L. Mitrogiannis1, A. Barbouti1, P. Kanavaros1, G. Paraskevas2, A. Kitsouli1, G. Mitrogiannis1, P. Kitsoulis1
Pubmed: 29611163
Folia Morphol 2018;77(4):742-747.

Abstract

Background: The aim of this study was to analyse the biomechanical role of medial retinaculum, as a stabilising factor against lateral patellar dislocation.

Materials and methods: This cadaveric-biomechanical study included the patellae of 10 cadaveric knees, which were surgically exposed and the medial retinaculum of each one was located. A stable 24.51 N force was applied to the four parts of the quadriceps, and an increasing lateral displacing force was applied to the patella, up to 5 mm dislocation. The study was repeated for 0o, 45o, and 90o of knee flexion, with the medial retinaculum intact and dissected. The Wilcoxon signed rank test was used for data analysis. A p value < 0.05 was considered as statistical significant.

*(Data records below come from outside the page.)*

-- ==== Sys2Proof/Laws/MemPath.lean ====
section
/-! SUPPORT. The operations of Machine/Path.lean that leave the byte stores of a chip as they are. -/
namespace Sys2Proof.Machine

set_option simprocs false

theorem Chip.queueMig_mem (c : Chip) (cls e : Nat) (promote : Bool) : (Chip.queueMig c cls e promote).mem = c.mem := by
  unfold Chip.queueMig
  first
  | (simp only [↓Chip.mem_mk, Stores.eta, Chip.mem_parts]; done)
  | try dsimp only
    repeat' first
    | with_reducible rfl
    | split
    | simp only [↓Chip.mem_mk, Stores.eta, Chip.mem_parts]

theorem Chip.earnHit_mem (c : Chip) (e : Nat) : (Chip.earnHit c e).mem = c.mem := by
  unfold Chip.earnHit
  first
  | (simp only [↓Chip.queueMig_mem, ↓Chip.mem_mk, Stores.eta, Chip.mem_parts]; done)
  | try dsimp only
    repeat' first
    | with_reducible rfl
    | split
    | simp only [↓Chip.queueMig_mem, ↓Chip.mem_mk, Stores.eta, Chip.mem_parts]

theorem Chip.pcacheUse_mem (c : Chip) (p : Nat) : (Chip.pcacheUse c p).mem = c.mem := by
  unfold Chip.pcacheUse
  simp only [↓Chip.mem_mk, Stores.eta, Chip.mem_parts]

theorem Chip.pcacheDrop_mem (c : Chip) (p : Nat) : (Chip.pcacheDrop c p).mem = c.mem := by
  unfold Chip.pcacheDrop
  first
  | (simp only [↓Chip.cnt_mem, ↓Chip.mdcTouch_mem, ↓Chip.mem_mk, Stores.eta, Chip.mem_parts]; done)
  | try dsimp only
    repeat' first
    | with_reducible rfl
    | split
    | simp only [↓Chip.cnt_mem, ↓Chip.mdcTouch_mem, ↓Chip.mem_mk, Stores.eta, Chip.mem_parts]

theorem Chip.pcacheFillWith_mem (c : Chip) (p gen : Nat) : (Chip.pcacheFillWith c p gen).mem = c.mem := by
  unfold Chip.pcacheFillWith
  first
  | (simp only [↓Chip.cnt_mem, ↓Chip.oweBlock_mem, ↓Chip.mdcTouch_mem, ↓Chip.wantRange_mem, ↓Chip.pcacheUse_mem, ↓Chip.mem_mk, Stores.eta,
      Chip.mem_parts]; done)
  | try dsimp only
    repeat' first
    | with_reducible rfl
    | split
    | simp only [↓Chip.cnt_mem, ↓Chip.oweBlock_mem, ↓Chip.mdcTouch_mem, ↓Chip.wantRange_mem, ↓Chip.pcacheUse_mem, ↓Chip.mem_mk, Stores.eta,
      Chip.mem_parts]

theorem Chip.pcacheGoOn_mem (c : Chip) (r : Nat) : (Chip.pcacheGoOn c r).mem = c.mem := by
  unfold Chip.pcacheGoOn
  first
  | (simp only [↓Chip.pcacheFillWith_mem, ↓Chip.mem_mk, Stores.eta, Chip.mem_parts]; done)
  | try dsimp only
    repeat' first
    | with_reducible rfl
    | split
    | with_reducible refine (Chip.foldl_mem _ (fun c x => ?_) _ _).trans ?_
    | simp only [↓Chip.pcacheFillWith_mem, ↓Chip.mem_mk, Stores.eta, Chip.mem_parts]

theorem Chip.waitFill_mem (c : Chip) (t : Tag) : (Chip.waitFill c t).mem = c.mem := by
  unfold Chip.waitFill
  simp only [↓Chip.wantRange_mem, ↓Chip.setTag_mem, ↓Chip.mem_mk, Stores.eta, Chip.mem_parts]

theorem Chip.lookUp_mem (c : Chip) (dpa : Nat) : (Chip.lookUp c dpa).mem = c.mem := by
  unfold Chip.lookUp
  first
  | (simp only [↓Chip.mdcTouch_mem, ↓Chip.mem_mk, Stores.eta, Chip.mem_parts]; done)
  | try dsimp only
    repeat' first
    | with_reducible rfl
    | split
    | simp only [↓Chip.mdcTouch_mem, ↓Chip.mem_mk, Stores.eta, Chip.mem_parts]

theorem Chip.readDram_mem (c : Chip) (t : Tag) : (Chip.readDram c t).mem = c.mem := by
  unfold Chip.readDram
  first
  | (simp only [↓Chip.meetChannel_mem, ↓Chip.setTag_mem, ↓Chip.waitFill_mem, ↓Chip.mem_mk, Stores.eta, Chip.mem_parts]; done)
  | try dsimp only
    repeat' first
    | with_reducible rfl
    | split
    | simp only [↓Chip.meetChannel_mem, ↓Chip.setTag_mem, ↓Chip.waitFill_mem, ↓Chip.mem_mk, Stores.eta, Chip.mem_parts]

theorem Chip.serveFull_mem (c : Chip) (t : Tag) : (Chip.serveFull c t).mem = c.mem := by
  unfold Chip.serveFull
  first
  | (simp only [↓Chip.respondData_mem, ↓Chip.mem_mk, Stores.eta, Chip.mem_parts]; done)
  | try dsimp only
    repeat' first
    | with_reducible rfl
    | split
    | simp only [↓Chip.respondData_mem, ↓Chip.mem_mk, Stores.eta, Chip.mem_parts]

theorem Chip.readMedia_mem (c : Chip) (t : Tag) : (Chip.readMedia c t).mem = c.mem := by
  unfold Chip.readMedia
  first
  | (simp only [↓Chip.setTag_mem, ↓Chip.suspendFor_mem, ↓Chip.mem_mk, Stores.eta, Chip.mem_parts]; done)
  | try dsimp only
    repeat' first
    | with_reducible rfl
    | split
    | simp only [↓Chip.setTag_mem, ↓Chip.suspendFor_mem, ↓Chip.mem_mk, Stores.eta, Chip.mem_parts]

theorem Chip.serveRead_mem (c : Chip) (t : Tag) : (Chip.serveRead c t).mem = c.mem := by
  unfold Chip.serveRead
  first
  | (simp only [↓Chip.cnt_mem, ↓Chip.oweBlock_mem, ↓Chip.mdcTouch_mem, ↓Chip.touchExtent_mem, ↓Chip.setTag_mem, ↓Chip.earnHit_mem,
      ↓Chip.pcacheUse_mem, ↓Chip.lookUp_mem, ↓Chip.readDram_mem, ↓Chip.serveFull_mem, ↓Chip.readMedia_mem, ↓Chip.mem_mk, Stores.eta,
      Chip.mem_parts]; done)
  | try dsimp only
    repeat' first
    | with_reducible rfl
    | split
    | simp only [↓Chip.cnt_mem, ↓Chip.oweBlock_mem, ↓Chip.mdcTouch_mem, ↓Chip.touchExtent_mem, ↓Chip.setTag_mem, ↓Chip.earnHit_mem,
      ↓Chip.pcacheUse_mem, ↓Chip.lookUp_mem, ↓Chip.readDram_mem, ↓Chip.serveFull_mem, ↓Chip.readMedia_mem, ↓Chip.mem_mk, Stores.eta,
      Chip.mem_parts]

theorem Chip.fillsGoOn_mem (c : Chip) : (Chip.fillsGoOn c).mem = c.mem := by
  unfold Chip.fillsGoOn
  first
  | (simp only [↓Chip.oweBlock_mem, ↓Chip.mem_mk, Stores.eta, Chip.mem_parts]; done)
  | try dsimp only
    repeat' first
    | with_reducible rfl
    | split
    | with_reducible refine (Chip.foldl_mem _ (fun c x => ?_) _ _).trans ?_
    | simp only [↓Chip.oweBlock_mem, ↓Chip.mem_mk, Stores.eta, Chip.mem_parts]

theorem Chip.mdcFetch_mem (c : Chip) (line : Nat) : (Chip.mdcFetch c line).mem = c.mem := by
  unfold Chip.mdcFetch
  first
  | (simp only [↓Chip.cnt_mem, ↓Chip.oweBlock_mem, ↓Chip.mdcRefer_mem, ↓Chip.mdcInstall_mem, ↓Chip.mem_mk, Stores.eta, Chip.mem_parts]; done)
  | try dsimp only
    repeat' first
    | with_reducible rfl
    | split
    | simp only [↓Chip.cnt_mem, ↓Chip.oweBlock_mem, ↓Chip.mdcRefer_mem, ↓Chip.mdcInstall_mem, ↓Chip.mem_mk, Stores.eta, Chip.mem_parts]

theorem Chip.tcUse_mem (c : Chip) (h : Fin 24) (line : Nat) : (Chip.tcUse c h line).mem = c.mem := by
  unfold Chip.tcUse
  simp only [↓Chip.mem_mk, Stores.eta, Chip.mem_parts]

theorem Chip.translate_mem (c : Chip) (t : Tag) : (Chip.translate c t).mem = c.mem := by
  unfold Chip.translate
  first
  | (simp only [↓Chip.cnt_mem, ↓Chip.setTag_mem, ↓Chip.serveRead_mem, ↓Chip.mdcFetch_mem, ↓Chip.tcUse_mem, ↓Chip.mem_mk, Stores.eta,
      Chip.mem_parts]; done)
  | try dsimp only
    repeat' first
    | with_reducible rfl
    | split
    | simp only [↓Chip.cnt_mem, ↓Chip.setTag_mem, ↓Chip.serveRead_mem, ↓Chip.mdcFetch_mem, ↓Chip.tcUse_mem, ↓Chip.mem_mk, Stores.eta,
      Chip.mem_parts]

theorem Chip.beginRead_mem (c : Chip) (t : Tag) : (Chip.beginRead c t).mem = c.mem := by
  unfold Chip.beginRead
  first
  | (simp only [↓Chip.cnt_mem, ↓Chip.touchExtent_mem, ↓Chip.serveFull_mem, ↓Chip.translate_mem, ↓Chip.mem_mk, Stores.eta, Chip.mem_parts]; done)
  | try dsimp only
    repeat' first
    | with_reducible rfl
    | split
    | simp only [↓Chip.cnt_mem, ↓Chip.touchExtent_mem, ↓Chip.serveFull_mem, ↓Chip.translate_mem, ↓Chip.mem_mk, Stores.eta, Chip.mem_parts]

theorem Chip.continueTags_mem (c : Chip) (p : Tag → Bool) (f : Chip → Tag → Chip) (hf : ∀ (c : Chip) (t : Tag), (f c t).mem = c.mem) :
    (c.continueTags p f).mem = c.mem := by
  unfold Chip.continueTags
  refine Chip.foldl_mem _ (fun c t => ?_) _ c
  repeat' split
  · exact hf c _
  · rfl
  · rfl

end Sys2Proof.Machine
end

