theorem Chip.applyExtent_wf (c : Chip) (e st : Nat) (hw : c.mem.wf = true) : (Chip.applyExtent c e st).mem.wf = true := by
  unfold Chip.applyExtent
  try dsimp only
  repeat' first
    | with_reducible assumption
    | split
    | with_reducible refine Chip.enterState_wf _ _ _ ?_
    | simp only [↓Chip.slipsArrive_mem, ↓Chip.rejudge_mem, ↓Chip.rangeChecks_mem, ↓Chip.mem_mk, Stores.eta, Chip.mem_parts]

theorem Chip.applyKeys_wf (c : Chip) (e : Effect) (h : c.mem.wf = true) : (c.applyKeys e).mem.wf = true := by
  unfold Chip.applyKeys
  split
  · exact Chip.eraseDomain_wf c _ _ h
  · with_reducible refine Chip.foldl_wf _ (fun c x h => ?_) _ _ h
    exact Chip.eraseDomain_wf c x.1 (some x.2) h
  · exact h
  · exact h
  · exact h

theorem Chip.applyChip_wf (c : Chip) (mine : Bool) (w : Twin) (e : Effect) (h : c.mem.wf = true) : (c.applyChip mine w e).mem.wf = true := by
  unfold Chip.applyChip
  repeat' first
    | with_reducible assumption
    | split
    | with_reducible exact Chip.applyKeys_wf c _ h
    | simp only [↓Chip.setFlash_mem, ↓Chip.putCfg_mem, ↓Chip.efcGo_mem, ↓Chip.put_mem, ↓Chip.retireHere_mem, ↓Chip.ringReport_mem, ↓Chip.mem_mk, Stores.eta,
        Chip.mem_parts]

theorem Chip.applyPlacement_wf (c : Chip) (mine : Bool) (e : Effect) (hw : c.mem.wf = true) : (Chip.applyPlacement c mine e).mem.wf = true := by
  unfold Chip.applyPlacement
  try dsimp only
  repeat' first
    | with_reducible assumption
    | split
    | with_reducible refine Chip.applyExtent_wf _ _ _ ?_
    | simp only [↓Chip.dropObject_mem, ↓Chip.applyRoute_mem, ↓Chip.setPending_mem, ↓Chip.ringStart_mem, ↓Chip.ringWritten_mem,
        ↓Chip.rangeBegin_mem, ↓Chip.setObject_mem, ↓Chip.applyObject_mem, ↓Chip.peerMoved_mem, ↓Chip.mem_mk, Stores.eta, Chip.mem_parts]

theorem Chip.applyEffect_wf (c : Chip) (mine : Bool) (from' : Twin) (e : Effect) (hw : c.mem.wf = true) : (Chip.applyEffect c mine from' e).mem.wf = true := by
  unfold Chip.applyEffect
  try dsimp only
  repeat' first
    | with_reducible assumption
    | split
    | with_reducible refine Chip.applyChip_wf _ _ _ _ ?_
    | with_reducible refine Chip.applyPlacement_wf _ _ _ ?_
    | simp only [↓Chip.applyHeads_mem, ↓Chip.mem_mk, Stores.eta, Chip.mem_parts]

theorem Chip.applyRecord_wf (c : Chip) (g : GatedEffect) (hw : c.mem.wf = true) : (Chip.applyRecord c g).mem.wf = true := by
  unfold Chip.applyRecord
  try dsimp only
  repeat' first
    | with_reducible assumption
    | split
    | with_reducible refine Chip.applyEffect_wf _ _ _ _ ?_
    | simp only [↓Chip.cnt_mem, ↓Chip.applyEnds_mem, ↓Chip.mem_mk, Stores.eta, Chip.mem_parts]

theorem Chip.applyGated_wf (c : Chip) (hw : c.mem.wf = true) : (Chip.applyGated c).mem.wf = true := by
  unfold Chip.applyGated
  try dsimp only
  repeat' first
    | with_reducible assumption
    | split
    | with_reducible refine Chip.applyRecord_wf _ _ ?_
    | with_reducible refine Chip.foldl_wf _ (fun c x h => ?_) _ _ ?_
    | (with_reducible rw [Chip.foldl_mem _ (fun c x => by first | rfl | simp only [Chip.mem_mk, Stores.eta, Chip.mem_parts])])
    | simp only [↓Chip.mem_mk, Stores.eta, Chip.mem_parts]

theorem Chip.rewriteLine_wf (c : Chip) (line : Nat) (l : Line) (poison : Bool) (hw : c.mem.wf = true) : (Chip.rewriteLine c line l poison).mem.wf = true := by
  unfold Chip.rewriteLine
  try dsimp only
  repeat' first
    | with_reducible assumption
    | split
    | with_reducible refine Chip.storeLine_wf _ _ _ _ ?_
    | simp only [↓Chip.oweLines_mem, ↓Chip.mem_mk, Stores.eta, Chip.mem_parts]

theorem Chip.repairAlone_wf (c : Chip) (line source : Nat) (hw : c.mem.wf = true) : (Chip.repairAlone c line source).mem.wf = true := by
  unfold Chip.repairAlone
  try dsimp only
  repeat' first
    | with_reducible assumption
    | split
    | with_reducible refine Chip.rewriteLine_wf _ _ _ _ ?_
    | with_reducible refine Chip.continueTags_wf _ _ _ (fun c t h => ?_) ?_
    | simp only [↓Chip.cnt_mem, ↓Chip.raise_mem, ↓Chip.readDram_mem, ↓Chip.serveRead_mem, ↓Chip.releaseHold_mem, ↓Chip.answerRepaired_mem,
        ↓Chip.mediaRecord_mem, ↓Chip.repairEntry_mem, ↓Chip.mem_mk, Stores.eta, Chip.mem_parts]

theorem Chip.beginRepair_wf (c : Chip) (line source : Nat) (hw : c.mem.wf = true) : (Chip.beginRepair c line source).mem.wf = true := by
  unfold Chip.beginRepair
  try dsimp only
  repeat' first
    | with_reducible assumption
    | split
    | with_reducible refine Chip.repairAlone_wf _ _ _ ?_
    | simp only [↓Chip.cnt_mem, ↓Chip.send_mem, ↓Chip.post_mem, ↓Chip.showRepairs_mem, ↓Chip.setHold_mem, ↓Chip.mem_mk, Stores.eta,
        Chip.mem_parts]

theorem Chip.pumpRepairs_wf (n : Nat) : ∀ c : Chip, c.mem.wf = true → (pumpRepairs n c).mem.wf = true := by
  induction n with
  | zero => exact fun c h => h
  | succ n ih =>
    intro c h
    unfold pumpRepairs
    split
    · exact h
    · split
      · exact h
      · exact ih _ (Chip.beginRepair_wf _ _ _ h)

theorem Chip.wantRepair_wf (c : Chip) (line source : Nat) (hw : c.mem.wf = true) : (Chip.wantRepair c line source).mem.wf = true := by
  unfold Chip.wantRepair
  try dsimp only
  repeat' first
    | with_reducible assumption
    | split
    | with_reducible refine Chip.pumpRepairs_wf _ _ ?_
    | simp only [↓Chip.mem_mk, Stores.eta, Chip.mem_parts]

theorem Chip.repairsWithout_wf (c : Chip) (hw : c.mem.wf = true) : (Chip.repairsWithout c).mem.wf = true := by
  unfold Chip.repairsWithout
  try dsimp only
  repeat' first
    | with_reducible assumption
    | split
    | with_reducible refine Chip.repairAlone_wf _ _ _ ?_
    | with_reducible refine Chip.foldl_wf _ (fun c x h => ?_) _ _ ?_
    | (with_reducible rw [Chip.foldl_mem _ (fun c x => by first | rfl | simp only [Chip.afterHold_mem, Chip.fixBytes_mem, Chip.takeEntry_mem, Chip.mem_mk, Stores.eta, Chip.mem_parts])])
    | simp only [↓Chip.afterHold_mem, ↓Chip.fixBytes_mem, ↓Chip.takeEntry_mem, ↓Chip.mem_mk, Stores.eta, Chip.mem_parts]

theorem Chip.takeRepair_wf (c : Chip) (line : Nat) (data : Option (Line × Bool)) (hw : c.mem.wf = true) : (Chip.takeRepair c line data).mem.wf = true := by
  unfold Chip.takeRepair
  try dsimp only
  repeat' first
    | with_reducible assumption
    | split
    | with_reducible refine Chip.rewriteLine_wf _ _ _ _ ?_
    | with_reducible refine Chip.repairAlone_wf _ _ _ ?_
    | with_reducible refine Chip.pumpRepairs_wf _ _ ?_
    | simp only [↓Chip.cnt_mem, ↓Chip.releaseHold_mem, ↓Chip.answerRepaired_mem, ↓Chip.repairEntry_mem, ↓Chip.fixBytes_mem, ↓Chip.mem_mk,
        Stores.eta, Chip.mem_parts]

Results: After the dissection of medial retinaculum, the lateral displacement force was lower at every angle of knee flexion (p = 0.005, p = 0.007, p = 0.005, respectively). The lateral displacement force increased as the flexion angle increased (p = 0.005), regardless of medial retinaculum integrity.

Conclusions: Medial retinaculum acts as a stabilising factor for the patella, against its lateral dislocation in lower flexion angles. Therefore, methods of surgical reinforcement or repair of medial retinaculum could provide protection against
recurrent patellar dislocation.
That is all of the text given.